-- ==== Sys2Proof/Machine/Ops.lean ====
section
/-! DEFINITION. The named operations over memory, arrays and registers, and the status mechanism that takes the place of
exceptions (60 R620). -/

namespace Sys2Proof.Machine

/-! ### Arrays of private storage -/

/-- Entry `i` of a tree of depth `d`; absent or out of range reads as the default. -/
def Tree.get {α : Type} [Inhabited α] : Nat → Tree α → Nat → α
  | 0, t, i => match t with
    | .leaf v => if i = 0 then v else default
    | _ => default
  | d + 1, t, i => match t with
    | .node l r => if i < 2 ^ d then Tree.get d l i else Tree.get d r (i - 2 ^ d)
    | _ => default

/-- The lower half of a tree. -/
def Tree.lower {α : Type} : Tree α → Tree α
  | .node l _ => l
  | _ => .empty

/-- The upper half of a tree. -/
def Tree.upper {α : Type} : Tree α → Tree α
  | .node _ r => r
  | _ => .empty

/-- Write entry `i` of a tree of depth `d`; a write out of range changes no entry. -/
def Tree.set {α : Type} : Nat → Tree α → Nat → α → Tree α
  | 0, t, i, v => if i = 0 then .leaf v else t
  | d + 1, t, i, v =>
    if i < 2 ^ d then .node (Tree.set d t.lower i v) t.upper else .node t.lower (Tree.set d t.upper (i - 2 ^ d) v)

/-- Make entries 0..n-1 of a tree of depth `d` the default. -/
def Tree.clearBelow {α : Type} : Nat → Tree α → Nat → Tree α
  | 0, t, n => if n = 0 then t else .empty
  | d + 1, t, n => match t with
    | .node l r =>
      if n < 2 ^ d then .node (Tree.clearBelow d l n) r else .node .empty (Tree.clearBelow d r (n - 2 ^ d))
    | _ => .empty

/-- Apply `f` to every entry present. -/
def Tree.map {α : Type} (f : α → α) : Tree α → Tree α
  | .empty => .empty
  | .leaf v => .leaf (f v)
  | .node l r => .node (l.map f) (r.map f)

namespace Ram

variable {d : Nat} {α : Type}

/-- `x[i]` (00_scope R12). -/
def get [Inhabited α] (a : Ram d α) (i : Nat) : α := Tree.get d a.tree i

/-- `x[i] <- v`. -/
def set (a : Ram d α) (i : Nat) (v : α) : Ram d α := { tree := Tree.set d a.tree i v }

/-- `x[0..n) <- 0`. -/
def clearBelow (a : Ram d α) (n : Nat) : Ram d α := { tree := Tree.clearBelow d a.tree n }

/-- Every entry through `f`, which keeps zero. -/
def map (f : α → α) (a : Ram d α) : Ram d α := { tree := Tree.map f a.tree }

/-- `x[i..) <- vs`, in order. -/
def setList (a : Ram d α) (i : Nat) : List α → Ram d α
  | [] => a
  | v :: vs => setList (a.set i v) (i + 1) vs

/-- `x[i..i+n)`. -/
def slice [Inhabited α] (a : Ram d α) (i : Nat) : Nat → List α
  | 0 => []
  | n + 1 => a.get i :: slice a (i + 1) n

/-- `x[dst..dst+n) <- x[src..src+n)`, the two not overlapping, in increasing order. -/
def move [Inhabited α] (a : Ram d α) (dst src : Nat) : Nat → Ram d α
  | 0 => a
  | n + 1 => move (a.set dst (a.get src)) (dst + 1) (src + 1) n

end Ram

/-! ### Host memory (20_memory R100 to R106) -/

/-- What an address that nothing has written reads as. DESIGN CHOICE (log entry 2): the spec gives host memory no
contents of its own (70 R670). -/
def Memory.blank : Byte := 0

/-- The listed bytes from address `lo` up: strictly rising, in range, none equal to the blank byte. -/
def Memory.wfFrom (lo : Nat) : Memory → Bool
  | [] => true
  | (a, b) :: m => decide (lo ≤ a) && decide (a < 2 ^ 32) && decide (b ≠ Memory.blank) && Memory.wfFrom (a + 1) m

/-- The canonical form of a memory. -/
def Memory.wf (m : Memory) : Bool := Memory.wfFrom 0 m

/-- The byte at key `a`. -/
def Memory.find : Memory → Nat → Byte
  | [], _ => Memory.blank
  | (x, b) :: m, a => if a < x then Memory.blank else if a = x then b else Memory.find m a

/-- Put byte `v` at key `a`, keeping the canonical form. -/
def Memory.put : Memory → Nat → Byte → Memory
  | [], a, v => if v = Memory.blank then [] else [(a, v)]
  | (x, b) :: m, a, v =>
    if a < x then if v = Memory.blank then (x, b) :: m else (a, v) :: (x, b) :: m
    else if a = x then if v = Memory.blank then m else (a, v) :: m
    else (x, b) :: Memory.put m a v

/-- One byte read. -/
def Memory.read (m : Memory) (a : Word) : Byte := Memory.find m a.toNat

/-- One byte write. -/
def Memory.write (m : Memory) (a : Word) (v : Byte) : Memory := Memory.put m a.toNat v

/-- `MemRead(a, n)` (R104): the bytes at a, a + 1, ..., modulo 2^32. -/
def Memory.readN (m : Memory) (a : Word) : Nat → List Byte
  | 0 => []
  | n + 1 => m.read a :: Memory.readN m (a + 1) n

/-- `MemWrite(a, |v|, v)` (R104), in increasing order. -/
def Memory.writeN (m : Memory) (a : Word) : List Byte → Memory
  | [] => m
  | v :: vs => Memory.writeN (m.write a v) (a + 1) vs

/-! ### Stream registers -/

/-- An addition to TOTAL_IN or TOTAL_OUT, modulo 2^TOTAL_W (10_state R38). -/
def addTotal (p : Params) (t : BitVec 64) (n : Nat) : BitVec 64 :=
  let t' := t + BitVec.ofNat 64 n
  if p.total64 then t' else (t'.setWidth 32).setWidth 64

/-- `n` bytes of input consumed at NEXT_IN (20 R105). -/
def Regs.consume (p : Params) (r : Regs) (n : Nat) : Regs :=
  { r with nextIn := r.nextIn + BitVec.ofNat 32 n, availIn := r.availIn - BitVec.ofNat 32 n,
           totalIn := addTotal p r.totalIn n }

/-- `n` bytes of output written at NEXT_OUT (20 R105). -/
def Regs.produce (p : Params) (r : Regs) (n : Nat) : Regs :=
  { r with nextOut := r.nextOut + BitVec.ofNat 32 n, availOut := r.availOut - BitVec.ofNat 32 n,
           totalOut := addTotal p r.totalOut n }

/-! ### Adler-32 (44 R350) -/

/-- The two sums carried over the bytes. -/
def adlerSums (s1 s2 : Nat) : List Byte → Nat × Nat
  | [] => (s1, s2)
  | b :: bs =>
    let s1' := (s1 + b.toNat) % 65521
    adlerSums s1' ((s2 + s1') % 65521) bs

/-- `ADLER32(a, bytes)`. -/
def adler32 (a : Word) (bytes : List Byte) : Word :=
  let s := adlerSums (a.toNat % 65536) (a.toNat / 65536) bytes
  BitVec.ofNat 32 (s.2 * 65536 + s.1)

/-! ### Status codes, and ending a command (00_scope R12, R14; 60 R620) -/

/-- The integer of a status (R14). -/
def Status.toInt : Status → Int
  | .ok => 0
  | .streamEnd => 1
  | .needDict => 2
  | .streamError => -2
  | .dataError => -3
  | .memError => -4
  | .bufError => -5

/-- `sext_32` of a status: what RESULT shows. -/
def Status.word (st : Status) : Word := BitVec.ofInt 32 st.toInt

/-- What a command's rule leaves behind: its status, the registers and the slot of its context, and host memory. -/
structure Done where
  status : Status
  regs : Regs
  slot : Slot
  mem : Memory
  deriving DecidableEq, Repr

/-- The context `k` of a state; a number that names none reads as a reset context. -/
def State.ctx (s : State) (k : Nat) : Ctx := s.ctxs.getD k Ctx.reset

/-- Replace context `k`. -/
def State.setCtx (s : State) (k : Nat) (c : Ctx) : State := { s with ctxs := s.ctxs.set k c }

/-- RESULT <- sext_32(status), nothing else: the end of a command that is turned away (R133, R624). -/
def State.setResult (s : State) (st : Status) : State := { s with result := st.word }

/-- The end of a command on context `k` (R620): every change of the rule stands, and RESULT takes the status. This is
ZCORE's one mechanism for an error as for a success: nothing is saved, nothing is rolled back, no mode changes. -/
def State.finish (s : State) (k : Nat) (r : Done) : State :=
  ({ s with mem := r.mem }.setCtx k { regs := r.regs, slot := r.slot }).setResult r.status

/-- R130's check of CTX, then the command's rule `f` on context `k`. -/
def onContext (k : BitVec 8) (s : State) (f : State → State) : Host.Outcome State Fault Refusal :=
  if k.toNat < s.params.nctx then .next (f s) else .next (s.setResult .streamError)

/-- The KIND check for a D-engine command (60 R624), then its rule. -/
def onDeflate (k : BitVec 8) (s : State) (f : Regs → DState → Done) : Host.Outcome State Fault Refusal :=
  onContext k s fun s =>
    match (s.ctx k.toNat).slot with
    | .deflate d => s.finish k.toNat (f (s.ctx k.toNat).regs d)
    | .free => s.setResult .streamError
    | .inflate _ => s.setResult .streamError

/-- The KIND check for an I-engine command (60 R624), then its rule. -/
def onInflate (k : BitVec 8) (s : State) (f : Regs → IState → Done) : Host.Outcome State Fault Refusal :=
  onContext k s fun s =>
    match (s.ctx k.toNat).slot with
    | .inflate i => s.finish k.toNat (f (s.ctx k.toNat).regs i)
    | .free => s.setResult .streamError
    | .deflate _ => s.setResult .streamError

end Sys2Proof.Machine
end

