/-- A decode-table entry that a lookup has found (30 R170; 47 R516, R520, R522; log entry 5), its code bits being held: they are
dropped, and the class decides, in a lit/len table and, but for the link that op 0 to 15 is there (`TableLinks`), in a
distance table. In the code-length table `val` alone decides, whatever the class: below 16 a length; else a run whose extra
bits are held too, MSG 10 when there is nothing to repeat or the run goes past the end. -/
def Obligations.TableEntries : Prop :=
  ∀ (s : State) (i : IState) (bits : BitVec 8) (val : BitVec 16), (s.ctx s.cur).slot = .inflate i →
    bits.toNat ≤ i.bits →
    let r := (s.ctx s.cur).regs
    let drop (n : Nat) : IState := { i with hold := i.hold >>> n, bits := i.bits - n }
    let dropped := drop bits.toNat
    let gives (e : Instr) (r' : Regs) (i' : IState) : Prop :=
      exec e s = .next (s.setCtx s.cur { regs := r', slot := .inflate i' })
    ((i.mode = .LEN ∨ i.mode = .LEN_) →
      gives (.entLiteral bits val) r { dropped with mode := .LIT, length := val.toNat } ∧
      (∀ x, gives (.entBase x bits val) r { dropped with mode := .LENEXT, length := val.toNat, extra := x.toNat }) ∧
      gives (.entEob bits val) r { dropped with mode := .TYPE, length := val.toNat } ∧
      gives (.entInvalid bits val) { r with msg := .literalLengthCode } { dropped with mode := .BAD, length := val.toNat }) ∧
    (i.mode = .DIST →
      (∀ x, gives (.entBase x bits val) r { dropped with mode := .DISTEXT, offset := val.toNat, extra := x.toNat }) ∧
      ∀ e ∈ [Instr.entEob bits val, .entInvalid bits val],
        gives e { r with msg := .distanceCode } { dropped with mode := .BAD }) ∧
    (i.mode = .CODELENS → i.haveCnt < i.nlen + i.ndist → ∀ t x,
      ∀ e ∈ [Instr.entLiteral bits val, .entLink t bits val, .entBase x bits val, .entEob bits val, .entInvalid bits val],
        (val.toNat < 16 →
          gives e r { dropped with lens := i.lens.set i.haveCnt val.toNat, haveCnt := i.haveCnt + 1 }) ∧
        (val.toNat = 16 → i.haveCnt = 0 → bits.toNat + 2 ≤ i.bits →
          gives e { r with msg := .bitLengthRepeat } { dropped with mode := .BAD }) ∧
        ∀ extraLen len base,
          (val.toNat = 16 ∧ i.haveCnt ≠ 0 ∧ extraLen = 2 ∧ len = i.lens.get (i.haveCnt - 1) ∧ base = 3 ∨
            val.toNat = 17 ∧ extraLen = 3 ∧ len = 0 ∧ base = 3 ∨
            18 ≤ val.toNat ∧ extraLen = 7 ∧ len = 0 ∧ base = 11) →
          bits.toNat + extraLen ≤ i.bits →
          let n := base + i.hold.toNat / 2 ^ bits.toNat % 2 ^ extraLen
          (i.haveCnt + n ≤ i.nlen + i.ndist →
            gives e r
              { drop (bits.toNat + extraLen) with
                lens := i.lens.setList i.haveCnt (List.replicate n len), haveCnt := i.haveCnt + n }) ∧
          (i.nlen + i.ndist < i.haveCnt + n →
            gives e { r with msg := .bitLengthRepeat } { drop (bits.toNat + extraLen) with mode := .BAD }))

/-- A link that a lookup has found (30 R170; 47 R520, R522; log entry 5), the sub-table's entry being no link and its bits being held
too: both codes' bits are dropped, and the sub-table's entry decides. In a distance table an entry of op 0 is a link of no
index bits (R522). -/
def Obligations.TableLinks : Prop :=
  ∀ (s : State) (i : IState) (t : BitVec 4) (bits : BitVec 8) (val : BitVec 16), (s.ctx s.cur).slot = .inflate i →
    let r := (s.ctx s.cur).regs
    let link : Instr := if t = 0 then .entLiteral bits val else .entLink t bits val
    let sub (v : View) : Entry := i.codes.get (v.off + val.toNat + i.hold.toNat / 2 ^ bits.toNat % 2 ^ t.toNat)
    let dropped (e : Entry) : IState :=
      { i with hold := i.hold >>> (bits.toNat + e.bits.toNat), bits := i.bits - (bits.toNat + e.bits.toNat) }
    let gives (r' : Regs) (i' : IState) : Prop :=
      exec link s = .next (s.setCtx s.cur { regs := r', slot := .inflate i' })
    ((i.mode = .LEN ∨ i.mode = .LEN_) → t ≠ 0 → i.lencode.tbl = .codes →
      let e := sub i.lencode
      bits.toNat + e.bits.toNat ≤ i.bits →
      (e.op = 0 → gives r { dropped e with mode := .LIT, length := e.val.toNat }) ∧
      (16 ≤ e.op.toNat → e.op.toNat < 32 →
        gives r { dropped e with mode := .LENEXT, length := e.val.toNat, extra := e.op.toNat - 16 }) ∧
      (e.op = 96 → gives r { dropped e with mode := .TYPE, length := e.val.toNat }) ∧
      (e.op = 64 → gives { r with msg := .literalLengthCode } { dropped e with mode := .BAD, length := e.val.toNat })) ∧
    (i.mode = .DIST → i.distcode.tbl = .codes →
      let e := sub i.distcode
      bits.toNat + e.bits.toNat ≤ i.bits →
      (16 ≤ e.op.toNat → e.op.toNat < 32 →
        gives r { dropped e with mode := .DISTEXT, offset := e.val.toNat, extra := e.op.toNat - 16 }) ∧
      (e.op = 64 ∨ e.op = 96 → gives { r with msg := .distanceCode } { dropped e with mode := .BAD }))

/-- What the machine's door for wire elements (log entry 5) does with what is not the element the I-engine expects. RESULT is
Z_STREAM_ERROR and nothing else changes, as 60 R624, R630 (ISETDICT in another mode) and 30 R133 have it for commands: without
an I-engine; in a mode that reads no bits (47 R502), or with no room for them (10_state
R73), or with a part of a byte left in DICTID or CHECK, which read whole bytes; for a decoded symbol or a table entry where
none is looked up, and an entry whose bits are not held; for a symbol number outside its alphabet (30 R150, R152) and an
illegal command word. That this is so of elements is the model's own choice. Bits, whatever format they were offered in, are
the mode's: it takes those it reads, and the rest are held as if they had been there; when there are too few and no input,
they are held (45 R433, R438, R439). And an entry whose op byte is of no class of 30 R170 is of the one R170's order of tests
puts it in. -/
def Obligations.OutOfPlaceAndStrayValues : Prop :=
  let bitFormats : List Format :=
    [.zlibHdr, .dictid, .storedLen, .trailer, .blockHdr, .fixedLL7, .fixedLL8, .fixedLL9, .fixedDist]
  let room (i : IState) (n : Nat) : Prop := (if i.mode = .STORED then i.bits / 8 * 8 else i.bits) + n ≤ 32
  let reads (i : IState) (n : Nat) : Prop :=
    i.mode ∈ [Mode.HEAD, .DICTID, .TYPE, .TYPEDO, .STORED, .TABLE, .LENLENS, .CODELENS, .LEN_, .LEN, .LENEXT, .DIST, .DISTEXT,
      .CHECK] ∧ room i n ∧ (i.mode = .DICTID ∨ i.mode = .CHECK → (i.bits + n) % 8 = 0)
  let putFront (s : State) (i : IState) (n v : Nat) : State :=
    s.setCtx s.cur { s.ctx s.cur with
      slot := .inflate { i with hold := BitVec.ofNat 32 v ||| (i.hold <<< n), bits := i.bits + n } }
  ∀ (u s : State) (k : BitVec 8) (f : Format) (v : Word) (rest : List Input),
    u.inputs = .wire k f v :: rest → s = { u with inputs := rest, cur := k.toNat } →
    let turnedAway : Prop := step u = .next { s with result := 0xFFFFFFFE }
    ((f = .llSym ∧ 288 ≤ v.toNat % 2 ^ 9 ∨ f = .clSym ∧ 19 ≤ v.toNat % 2 ^ 5) → turnedAway) ∧
    (f = .cmd →
      (v.toNat / 2 ^ 24 ≠ 0 ∨
        v.toNat % 2 ^ 8 ∉ [0x01, 0x02, 0x03, 0x04, 0x05, 0x06, 0x11, 0x12, 0x13, 0x14, 0x15, 0x16, 0x17, 0x18]) →
      turnedAway) ∧
    (f ≠ .cmd → (∀ i, (s.ctx s.cur).slot ≠ .inflate i) → turnedAway) ∧
    ∀ i, (s.ctx s.cur).slot = .inflate i →
      let r := (s.ctx s.cur).regs
      let n := f.width
      let w := v.toNat % 2 ^ n
      let entryBits := v.toNat / 2 ^ 8 % 2 ^ 8
      ((f ∈ bitFormats ∧ ¬ reads i n ∨ f = .llSym ∧ i.mode ≠ .LEN ∧ i.mode ≠ .LEN_ ∨ f = .distSym ∧ i.mode ≠ .DIST ∨
          f = .clSym ∧ (i.mode ≠ .CODELENS ∨ i.nlen + i.ndist ≤ i.haveCnt) ∨
          f = .entry ∧ (i.bits < entryBits ∨
            i.mode ≠ .LEN ∧ i.mode ≠ .LEN_ ∧ i.mode ≠ .DIST ∧ (i.mode ≠ .CODELENS ∨ i.nlen + i.ndist ≤ i.haveCnt))) →
        turnedAway) ∧
      (f ∈ bitFormats → reads i n → i.mode ≠ .STORED → ∀ e, (encode e).1 ∈ bitFormats → (encode e).1.width ≤ n →
        wireBits f w % 2 ^ (encode e).1.width = wireBits (encode e).1 (encode e).2 →
        let m := (encode e).1.width
        step u = exec e (putFront s i (n - m) (wireBits f w / 2 ^ m))) ∧
      (f ∈ bitFormats → i.hold = 0 → i.bits = 0 → r.availIn = 0 →
        (i.mode = .HEAD ∧ i.wrap ≠ 0 ∧ n < 16 ∨ i.mode = .DICTID ∧ n < 32 ∧ n % 8 = 0 ∨ i.mode = .TABLE ∧ n < 14 ∨
          i.mode = .CHECK ∧ i.wrap ≠ 0 ∧ n < 32 ∧ n % 8 = 0 ∨
          i.mode = .LEN ∧ i.lencode = { tbl := .fixedL, off := 0 } ∧ i.lenbits = 9 ∧
            (f = .fixedLL7 ∧ 24 ≤ w ∨ f = .fixedLL8 ∧ 0xC8 ≤ w)) →
        step u = .next (putFront s i n (wireBits f w))) ∧
      (f = .entry → ∀ (op bits : BitVec 8) (val : BitVec 16), v = val ++ bits ++ op → 32 ≤ op.toNat →
        ((i.mode = .LEN ∨ i.mode = .LEN_) →
          step u = exec
            (if op.getLsbD 5 then .entEob bits val
            else if op.getLsbD 6 then .entInvalid bits val
            else .entBase (op.setWidth 4) bits val) s) ∧
        (i.mode = .DIST →
          step u = exec (if op.getLsbD 6 then .entInvalid bits val else .entBase (op.setWidth 4) bits val) s) ∧
        (i.mode = .CODELENS → step u = exec (.entInvalid bits val) s))
end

- **Exercise instructions**
Quote exactly the opening line of the material above and every line after it, up to and including the line that contains "α → Nat → Tree α".

- **Reply to the exercise**
-- ==== Sys2Proof/Machine/Ops.lean ====
section
/-! DEFINITION. The named operations over memory, arrays and registers, and the status mechanism that takes the place of
exceptions (60 R620). -/

namespace Sys2Proof.Machine

/-! ### Arrays of private storage -/

/-- Entry `i` of a tree of depth `d`; absent or out of range reads as the default. -/
def Tree.get {α : Type} [Inhabited α] : Nat → Tree α → Nat → α
  | 0, t, i => match t with
    | .leaf v => if i = 0 then v else default
    | _ => default
  | d + 1, t, i => match t with
    | .node l r => if i < 2 ^ d then Tree.get d l i else Tree.get d r (i - 2 ^ d)
    | _ => default

/-- The lower half of a tree. -/
def Tree.lower {α : Type} : Tree α → Tree α
  | .node l _ => l
  | _ => .empty

/-- The upper half of a tree. -/
def Tree.upper {α : Type} : Tree α → Tree α
  | .node _ r => r
  | _ => .empty

/-- Write entry `i` of a tree of depth `d`; a write out of range changes no entry. -/
def Tree.set {α : Type} : Nat → Tree α → Nat → α → Tree α
  | 0, t, i, v => if i = 0 then .leaf v else t
  | d + 1, t, i, v =>
    if i < 2 ^ d then .node (Tree.set d t.lower i v) t.upper else .node t.lower (Tree.set d t.upper (i - 2 ^ d) v)

/-- Make entries 0..n-1 of a tree of depth `d` the default. -/
def Tree.clearBelow {α : Type} : Nat → Tree α → Nat → Tree α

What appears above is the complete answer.